### Directions
Where the string "mayWrap" appears in a line of the data, show that line.

Extracted records: Begin

-- ==== Sys2Proof/Machine/Kernel.lean ====
section
/-! DEFINITION. The instructions of a kernel's life: DONE, SUSPEND, RESUMEC, KLAUNCH, KSTAT, DLGET, WRAPDONE, BUDGET,
RFORK, JOIN (R146 to R149, R195, R205 to R211). -/

namespace Sys2Proof.Machine

/-! ### Ending a thread (R146, R148) -/

/-- wait as DONE does, and take a pending late fault as DONE does (R146). -/
def drainThread (s : State) : Act Unit :=
  (waitUnits s).bind fun _ s => match dueLate (thr s) with
    | some e => .leave (takeLate s e)
    | none => .ok () s

/-- The end of the issuing thread as DONE makes it (R146). A gang's leader ends after its followers, and a follower left
with a trap ends with it (R280, R281). -/
def doneAct (s : State) : Act (Option Word) :=
  (drainThread s).bind fun _ s =>
    if (thr s).gang.isSome && !isFollower s then
      if followerWaits s then .wait .retry s else .leave (endThread (disband s s.core s.slot) s.core s.slot)
    else .leave (endThread s s.core s.slot)

/-- DONE (R146). -/
def execDone (s : State) : Out := instr .done { priv := (thr s).sup } [] [] s doneAct

/-- Compact DONE (R57, R146). -/
def execDoneCompact (s : State) : Out := instr .doneCompact { priv := (thr s).sup } [] [] s doneAct

/-- Word 0 of a continuation record (R147): ls, prio, wsz, the code address. -/
def contWord (t : Thread) (pc : Word) : Word :=
  place (field pc 63 1) 63 ||| place t.prio.toNat 54 ||| place t.wsz.toNat 52 ||| zx (pc.extractLsb' 0 52)

/-- g1 to g7 (R147). -/
def parked (t : Thread) : List Word := (List.range 7).map fun i => t.getG (i + 1)

/-- Words of a record from an offset on put into the store buffer as ordinary stores, in ascending order (R148). -/
def bufferWords (l : Loc) : Nat → List Word → State → State
  | _, [], s => s
  | off, w :: ws, s => bufferWords l (off + 8) ws (bufferStore s { l with key := l.key + off } (leBytes 8 w.toNat))

/-- Word 0 of the record by a release store, and the thread's end (R148). -/
def suspendEnd (l : Loc) (s : State) : Act (Option Word) :=
  (releaseStore s l (leBytes 8 (contWord (thr s) (pcPlus (thr s).pc 4)).toNat)).bind fun _ s =>
    .leave (endThread s s.core s.slot)

/-- SUSPEND: after the release, words 1 to 7 as ordinary stores, then word 0, and the thread ends (R148). Where the thread
only issues (assumption 1), the stores wait in the buffer for their own moves; else they are performed at once. -/
def execSuspend (a : BitVec 6) (s : State) : Out :=
  instr (.suspend a) { priv := (thr s).sup, ill := (thr s).gang.isSome } [G a] [] s fun s =>
    (address s (rg s a) 0 64 0 { w := true }).bind fun l s =>
      match (thr s).wait with
      | some (_, .parked) => (suspendEnd l.2 s).holding .parked
      | _ => (drainThread s).bind fun _ s => (release s).bind fun _ s =>
        let s := bufferWords l.2 8 (parked (thr s)) s
        let s := if s.splitIssue then s else drainBuffer s.core (coreAt s s.core).sb.length s
        (suspendEnd l.2 s).holding .parked

/-- The task budget of a kernel's launch record, 0 for a thread of no kernel (R145). -/
def kernelBudget (s : State) (o kid : Nat) : Nat := match kernelAt s o kid with | some k => k.budget | none => 0

/-- The wrap-up entry of a kernel. -/
def kernelWrap (s : State) (o kid : Nat) : Word := match kernelAt s o kid with | some k => k.wrapent | none => 0

/-- A slot, window and vector run for a new user-mode thread, unless the position drains (R61, R350). -/
def roomFor (s : State) (c : Nat) (wsz vsz : BitVec 2) : Option (Nat × Nat × Nat) :=
  if drains s c then none else findPlace s c wsz vsz

/-- The places of `n` doublewords from an address upwards, each located by the mode (R100). -/
def locateWords (mode : BitVec 3) (need : Need) : Nat → Nat → State → Act (List Loc)
  | 0, _, s => .ok [] s
  | n + 1, ea, s => (locate s mode ea need).bind fun l s =>
      (locateWords mode need n (ea + 8) s).bind fun ls s => .ok (l :: ls) s

/-- RESUMEC: the record is claimed at the home of its word 0; words 1 to 7 lie where the mode locates their addresses (R149). A
word 0 with bit 0 set, which R147 does not write, passes every check; the PC, a code address, takes it with bit 0 clear
(DESIGN CHOICE, assumption 66). -/
def execResumec (d a : BitVec 6) (m : BitVec 3) (s : State) : Out :=
  instr (.resumec d a m) { ill := (thr s).gang.isSome } [G d, G a] [] s fun s =>
    (address s (rg s a) 0 64 m { r := true, w := true }).bind fun l s =>
    (locateWords m { r := true } 7 (l.1 + 8) s).bind fun ls s =>
      let w := BitVec.ofNat 64 (homeNat s l.2.key 8)
      let wsz := w.extractLsb' 52 2
      if w = 0 then .ok none (wg s d 3)
      else if wsz = 3 ∨ (w.getLsbD 63 ∧ !zeroBits w 51 22) then .ok none (wg s d 2)
      else match roomFor s s.core wsz 0 with
        | none => .ok none (wg s d 1)
        | some (sl, gb, vb) =>
          let t := thr s
          let regs := ls.map fun l => BitVec.ofNat 64 (homeNat s l.key 8)
          let s := writeThrough s l.2.key (leBytes 8 0)
          let n := newThread s t.owner t.kid (ctx s).rank wsz 0 (w.extractLsb' 54 8) (kernelBudget s t.owner t.kid)
            (place (field w 63 1) 63 ||| zx (w.extractLsb' 1 51 ++ (0 : BitVec 1))) (regsFrom 1 (regs ++ [w])) true
          let n := if w.getLsbD 62 then { n with pc := kernelWrap s t.owner t.kid } else n
          .ok none (wg (startThread s s.core sl gb vb n) d 0)

/-! ### Launching and status (R195, R205 to R209) -/

/-- KLAUNCH: the task record in g[ra] to g[ra+7] (R195). -/
def execKlaunch (d a : BitVec 6) (s : State) : Out :=
  instr (.klaunch d a) { priv := !(thr s).sup } [G d, G a, .g (a.toNat + 7)]
    ((List.range 8).map fun k => .g (a.toNat + k)) s fun s =>
    let w (i : Nat) : Word := (thr s).getG (a.toNat + i)
    let o := (thr s).owner
    let kid := field (w 1) 0 32
    let wsz := (w 2).extractLsb' 0 2
    let vsz := (w 2).extractLsb' 2 2
    if !zeroBits (w 1) 63 53 ∨ !zeroBits (w 2) 63 19 ∨ wsz = 3 ∨ !codeAddress (w 0) then .ok none (wg s d 2)
    else if !(kstate s o kid == some .running || kstate s o kid == some .wrappingUp) then .ok none (wg s d 4)
    else match roomFor s s.core wsz vsz with
      | none => .ok none (wg s d 1)
      | some (sl, gb, vb) =>
        let g := regsFrom 1 [w 4, w 5, w 6, w 7, place (field (w 1) 32 10) 0, place (field (w 1) 42 11) 0, place kid 0]
        let rank := (ctx s).rank
        let s := updKernel s o kid fun k => { k with tasks := k.tasks.filter fun r => r != rank }
        let t := newThread s o kid rank wsz vsz ((w 2).extractLsb' 4 8) (w 3).toNat (w 0) g true
        .ok none (wg (startThread s s.core sl gb vb t) d 0)

/-- The state code of KSTAT (R209). -/
def KState.code : KState → Nat
  | .queued | .placing => 1 | .running => 2 | .wrappingUp => 3 | .closing => 4 | .closed => 5 | .rejected => 6 | .killed => 7

/-- KSTAT's word (R209). -/
def kernelStatus (s : State) (o kid : Nat) : Word :=
  match kernelAt s o kid with
  | none => 0
  | some k => place kid 32 ||| place k.cause 16 ||| place k.flag 8 ||| place k.st.code 0

/-- KSTAT (R209). -/
def execKstat (d a : BitVec 6) (s : State) : Out :=
  instr (.kstat d a) {} [G d, G a] [] s fun s =>
    let t := thr s
    .ok none (wg s d (kernelStatus s t.owner (if rg s a = 0 then t.kid else (rg s a).toNat)))

/-- ROTNEXT: TIME at a stack's next due point, from the clk that remain at 3.3 clk per ns, rounded down; past the due
point of a step that is not over, that point (R353). -/
def rotNext (s : State) (n : Nat) : Word :=
  let k := stackAt s n
  let due := match k.rot with | .idle => k.due | .deferred d => d | .lead d _ => d | .pausing d .. => d
  if k.rotEn then BitVec.ofInt 64 ((timeNow s : Int) + (((due : Int) - s.cycle) * 10) / 33) else BitVec.allOnes 64

/-- The stacks that hold a group of a kernel. -/
def kernelStacks (s : State) (o : Nat) (k : Kernel) : List Nat :=
  k.groups.map fun g => stackOf (rankCore (ownerAt s o) (16 * g))

/-- The expected remaining duration of a kernel (R207, R310). -/
def remaining (s : State) (k : Kernel) : Nat :=
  match k.rem with
  | some (a, at') => a - (timeNow s - at')
  | none => if k.st == .placing || k.st == .queued then k.expected else k.expected - (timeNow s - k.placed)

/-- A kernel's slack (R207). -/
def slack (s : State) (o : Nat) (k : Kernel) : Int :=
  if !k.hasDeadline then 2 ^ 63 - 1
  else
    let rem := remaining s k
    let late (n : Nat) : Bool := (stackAt s n).rotEn && ((rotNext s n).toNat : Int) < (k.dline : Int) - rem
    (k.dline : Int) - timeNow s - rem - if (kernelStacks s o k).any late then 8000 else 0

/-- The slack a thread reads: its kernel's, or that of no deadline. -/
def threadSlack (s : State) : Word :=
  match kernelAt s (thr s).owner (thr s).kid with
  | some k => BitVec.ofInt 64 (slack s (thr s).owner k)
  | none => BitVec.ofInt 64 (2 ^ 63 - 1)

/-- DLGET (R207). -/
def execDlget (d a : BitVec 6) (s : State) : Out :=
  instr (.dlget d a) {} [G d, G a] [] s fun s =>
    let w := rg s a
    let s := if w = 0 then s else updKernel s (thr s).owner (thr s).kid fun k => { k with rem := some (w.toNat, timeNow s) }
    .ok none (wg s d (threadSlack s))

/-- The front end's step of WRAPDONE: the flag, and Closing, which frees the kernel's other threads (R189, R205). -/
def closeKernel (s : State) (o kid uid v : Nat) : State :=
  match kernelAt s o kid with
  | none => s
  | some k =>
    if k.live then
      let s := writeFlag s o kid v 0 0
      freeOthers (updKernel s o kid fun k => { k with st := .closing }) o kid uid
    else s

/-- WRAPDONE (R205). -/
def execWrapdone (a : BitVec 6) (s : State) : Out :=
  instr (.wrapdone a) { priv := (thr s).sup, ill := (thr s).gang.isSome } [G a] [] s fun s =>
    (waitBuffer s).bind fun _ s => (waitPosted s).bind fun _ s => (release s).bind fun _ s =>
      let w := (rg s a).toNat
      let t := thr s
      doneAct (closeKernel s t.owner t.kid t.uid (if w = 1 ∨ w = 2 then w else 3))

/-- KBUDGET (R203). -/
def budgetWord (t : Thread) : Word := place (if t.budgetEn then 1 else 0) 63 ||| place t.budget 0

/-- A budget set by BUDGET: a user thread may impose or shorten its own, never lengthen it (R208). A count of 0 has
reached zero. -/
def setBudget (t : Thread) (a : Word) : Thread :=
  if a = 0 then t
  else
    let n := field a 0 48
    let n := if !t.sup && t.budgetEn then Nat.min t.budget n else n
    { t with budgetEn := true, budget := n, budgetDue := n == 0 }

/-- BUDGET (R208). -/
def execBudget (d a : BitVec 6) (s : State) : Out :=
  instr (.budget d a) {} [G d, G a] [] s fun s =>
    let w := rg s a
    .ok none (wg (updThr s fun t => setBudget t w) d (budgetWord (thr s)))

/-! ### Range-fork (R210, R211) -/

/-- The part of a range for one coordinate of a split: start and length (R198). -/
def sliceOf (e split c : Nat) : Nat × Nat :=
  let q := e / split
  let m := e % split
  (c * q + Nat.min c m, if c < m then q + 1 else q)

/-- The ranks a fork may recruit, in order: the forker's own, its tile, its group, its position (R210). -/
def forkOrder (rank : Nat) : List Nat :=
  let pos := (List.range 64).map fun i => 64 * (rank / 64) + i
  [rank] ++ pos.filter (fun r => r / 4 == rank / 4 && r != rank)
    ++ pos.filter (fun r => r / 16 == rank / 16 && r / 4 != rank / 4) ++ pos.filter (fun r => r / 16 != rank / 16)

/-- The lowest free join cell of a group's 256 (R210). -/
def freeCell (w : Owner) (group : Nat) : Option Nat :=
  ((List.range 256).map fun i => 256 * group + i).find? fun n => (Tab.find w.joins n).isNone

/-- Tasks of a fork started on its cores, from number `j` on. -/
def startTasks (s : State) (o kid : Nat) (ops : List Word) (n cell : Nat) : List Nat → Nat → State
  | [], _ => s
  | r :: rs, j =>
    let c := rankCore (ownerAt s o) r
    let w3 := ops.getD 3 0
    let wsz := w3.extractLsb' 10 2
    let vsz := w3.extractLsb' 12 2
    let s := match findPlace s c wsz vsz with
      | none => s
      | some (sl, gb, vb) =>
        let (b, len) := sliceOf (ops.getD 1 0).toNat n j
        let g := regsFrom 1 [BitVec.ofNat 64 b, BitVec.ofNat 64 (b + len), ops.getD 4 0, Config.joinHandle cell,
          BitVec.ofNat 64 j]
        startThread s c sl gb vb
          (newThread s o kid r wsz vsz (w3.extractLsb' 14 8) (kernelBudget s o kid) (ops.getD 0 0) g true)
    startTasks s o kid ops n cell rs (j + 1)

/-- RFORK's malformed operands (R210). -/
def badFork (ops : List Word) : Bool :=
  let w3 := ops.getD 3 0
  !codeAddress (ops.getD 0 0) || !zeroBits (ops.getD 1 0) 63 48 || ops.getD 2 0 == 0 || w3.extractLsb' 10 2 == 3
    || !zeroBits w3 63 22

/-- RFORK. A fork that finds no core recruitable continues as with status 1 (assumption 17). -/
def execRfork (a : BitVec 6) (s : State) : Out :=
  instr (.rfork a) { ill := (thr s).gang.isSome } [G a, .g (a.toNat + 4)]
    ((List.range 5).map fun k => .g (a.toNat + k)) s fun s =>
    let t := thr s
    let ops := (List.range 5).map fun k => t.getG (a.toNat + k)
    let count := (ops.getD 1 0).toNat
    let rank := (ctx s).rank
    if badFork ops then .trap Cause.access (place a.toNat 0) s
    else if wrapping s t.owner t.kid then .ok none (wgn s 8 2)
    else if count = 0 then .ok none (wgn s 8 3)
    else match freeCell (owner s) (rank / 16) with
      | none => .ok none (wgn s 8 1)
      | some cell =>
        (drainThread s).bind fun _ s => (release s).bind fun _ s =>
          let t := thr s
          let g := (ops.getD 2 0).toNat
          let limit := field (ops.getD 3 0) 0 10
          let parkedState := freeSlot s s.core s.slot
          let w3 := ops.getD 3 0
          let free := (forkOrder rank).filter fun r =>
            let c := rankCore (owner s) r
            (Tab.find (coreAt s c).ctxs t.owner).isSome
              && (roomFor parkedState c (w3.extractLsb' 10 2) (w3.extractLsb' 12 2)).isSome
          let most := Nat.min ((count + g - 1) / g) free.length
          let n := if limit = 0 then most else Nat.min most limit
          if n = 0 then .ok none (wgn s 8 1)
          else
            let j : JoinCell :=
              { core := s.core, kid := t.kid, pending := n, total := n, pc := pcPlus t.pc 4, regs := parked t, wsz := t.wsz,
                prio := t.prio, discarded := false, waits := false }
            let s := updOwnerAt parkedState t.owner fun w => { w with joins := Tab.set j w.joins cell }
            .leave (startTasks s t.owner t.kid ops n cell (free.take n) 0)

/-- The live or discarded join cell that a handle names (R211). -/
def cellNamed (w : Owner) (a : Word) : Option (Nat × JoinCell) := w.joins.find? fun j => Config.joinHandle j.1 == a

/-- The forker of a join cell as a thread: its window and g1 to g7, its kernel's budget, and g8 (R211). -/
def forker (s : State) (o c : Nat) (j : JoinCell) (g8 : Word) (mayWrap : Bool) : Thread :=
  newThread s o j.kid (rankOf s c o) j.wsz 0 j.prio (kernelBudget s o j.kid) j.pc (regsFrom 1 (j.regs ++ [g8])) mayWrap

/-- JOIN (R211). -/
def execJoin (a : BitVec 6) (s : State) : Out :=
  instr (.join a) { ill := (thr s).gang.isSome } [G a] [] s fun s =>
    match cellNamed (owner s) (rg s a) with
    | none => .trap Cause.access (rg s a) s
    | some (n, j) =>
      if j.discarded then doneAct s
      else (drainThread s).bind fun _ s => (release s).bind fun _ s =>
        let o := (thr s).owner
        let kid := (thr s).kid
        let c := s.core
        let sl := s.slot
        let s := freeSlot s c sl
        if j.pending ≤ 1 then
          let s := updOwnerAt s o fun w => { w with joins := Tab.del w.joins n }
          .leave (settleKernel (claimSlot (acquire s) c sl (forker s o c j (place j.total 0) false)) o kid)
        else
          .leave (settleKernel (updOwnerAt s o fun w =>
            { w with joins := Tab.set { j with pending := j.pending - 1 } w.joins n }) o kid)

end Sys2Proof.Machine
end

Extracted records: End

### Expected answer
def forker (s : State) (o c : Nat) (j : JoinCell) (g8 : Word) (mayWrap : Bool) : Thread :=
  newThread s o j.kid (rankOf s c o) j.wsz 0 j.prio (kernelBudget s o j.kid) j.pc (regsFrom 1 (j.regs ++ [g8])) mayWrap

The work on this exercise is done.